Exercise brief » From the entries that follow, reproduce exactly and only the lines from the line with "hireLimit : 1" to the line with "(∀ k c, cardAt", endpoints included.

Task input »
********

/-- Hub memory and every record table are in their one form. -/
def Canonical (s : State) : Prop :=
  Memory.wf s.hub.mem = true ∧ canonical formattedBike s.store.fleet.bikes = true ∧
    canonical formattedDock s.store.fleet.docks = true ∧
    canonical formattedStation s.store.fleet.stations = true ∧
    canonical none s.store.cards.cards = true ∧ canonical [] s.store.cards.chains = true ∧
    canonical formattedHireSlot s.store.hires = true ∧
    canonical formattedTicketSlot s.store.faults.tickets = true ∧
    canonical formattedVan s.store.vans = true ∧ canonical formattedRing s.rings.rings = true ∧
    canonical 0 s.passOver = true

/-- R168: every pass-over count is at most 8. -/
def CountsInRange (s : State) : Prop := ∀ k, readAt 0 s.passOver k ≤ Config.passOverMax

/-- R46, R172, R173, R178, R179: while the engine is not RUNNING no STOP is pending, no load is in flight and
every request ring is OFF; and while the reset pin is asserted the engine is STOPPED and the clock UNSET. -/
def RestsUnlessRunning (s : State) : Prop :=
  (s.engine.state ≠ .running →
    s.engine.stopPending = false ∧ s.bulk = none ∧ ∀ n < requestRings, (ringAt s n).state = .off) ∧
    (s.engine.resetAsserted = true → s.engine.state = .stopped ∧ s.store.timer.clock = none)

/-- R46, R47, R164: a reserved slot stands exactly while a load is in flight, and the tallies of the load
account for its progress. -/
def LoadAccounts (s : State) : Prop :=
  s.rings.reserved.isSome = s.bulk.isSome ∧
    ∀ b, s.bulk = some b → b.progress < b.count ∧ b.count ≤ Config.bulkImages ∧
      b.processed = b.progress ∧ b.processed = b.created + b.updated + b.refused

/-- R28, R29: the ranges of the fields of a card. -/
structure CardInRange (c : Card) : Prop where
  balance : -1000000 ≤ c.balance ∧ c.balance ≤ 1000000
  carry : c.carry ≤ 255
  openHires : c.openHires.length ≤ 4
  hireLimit : 1 ≤ c.hireLimit ∧ c.hireLimit ≤ 4
  daySpent : c.daySpent ≤ Config.fareMax
  reportsToday : c.reportsToday ≤ 255

/-- R28, R29, R72: every card is in range, and the lost fee that is charged to one is not negative. -/
def CardsInRange (st : Store) : Prop :=
  (∀ k c, cardAt st k = some c → CardInRange c) ∧ 0 ≤ st.tariff.active.lostFee

/-- R32, R33: the card index. Every card stands once, in the chain of its serial's bucket; serials are
distinct; the free-slot stack holds free slots, each once; and once the store is formatted, all of them. -/
structure CardIndex (s : State) : Prop where
  freeOnce : s.store.cards.free.Nodup
  free : ∀ k ∈ s.store.cards.free, k < Config.cardSlots ∧ cardAt s.store k = none
  placed : ∀ k c, cardAt s.store k = some c → k < Config.cardSlots ∧ k ∈ chainAt s.store (bucketOf c.serial)
  chained : ∀ b k, k ∈ chainAt s.store b → ∃ c, cardAt s.store k = some c ∧ bucketOf c.serial = b
  chainedOnce : ∀ b, (chainAt s.store b).Nodup
  distinct : ∀ j k c d, cardAt s.store j = some c → cardAt s.store k = some d → c.serial = d.serial → j = k
  allFree : s.engine.formatted = true →
    ∀ k, k < Config.cardSlots → cardAt s.store k = none → k ∈ s.store.cards.free

/-- R14: a band and a threshold set as they are stored. -/
def BandInRange (b : Band) : Prop := b.low ≤ b.high ∧ b.high ≤ 64
def ThresholdsInRange (t : Thresholds) : Prop :=
  t.t1 ≤ t.t2 ∧ t.t2 ≤ t.t3 ∧ t.t3 ≤ t.t4 ∧ t.t4 ≤ t.t5 ∧ t.t5 ≤ 64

********

Output for this exercise »
  hireLimit : 1 ≤ c.hireLimit ∧ c.hireLimit ≤ 4
  daySpent : c.daySpent ≤ Config.fareMax
  reportsToday : c.reportsToday ≤ 255

/-- R28, R29, R72: every card is in range, and the lost fee that is charged to one is not negative. -/
def CardsInRange (st : Store) : Prop :=
  (∀ k c, cardAt st k = some c → CardInRange c) ∧ 0 ≤ st.tariff.active.lostFee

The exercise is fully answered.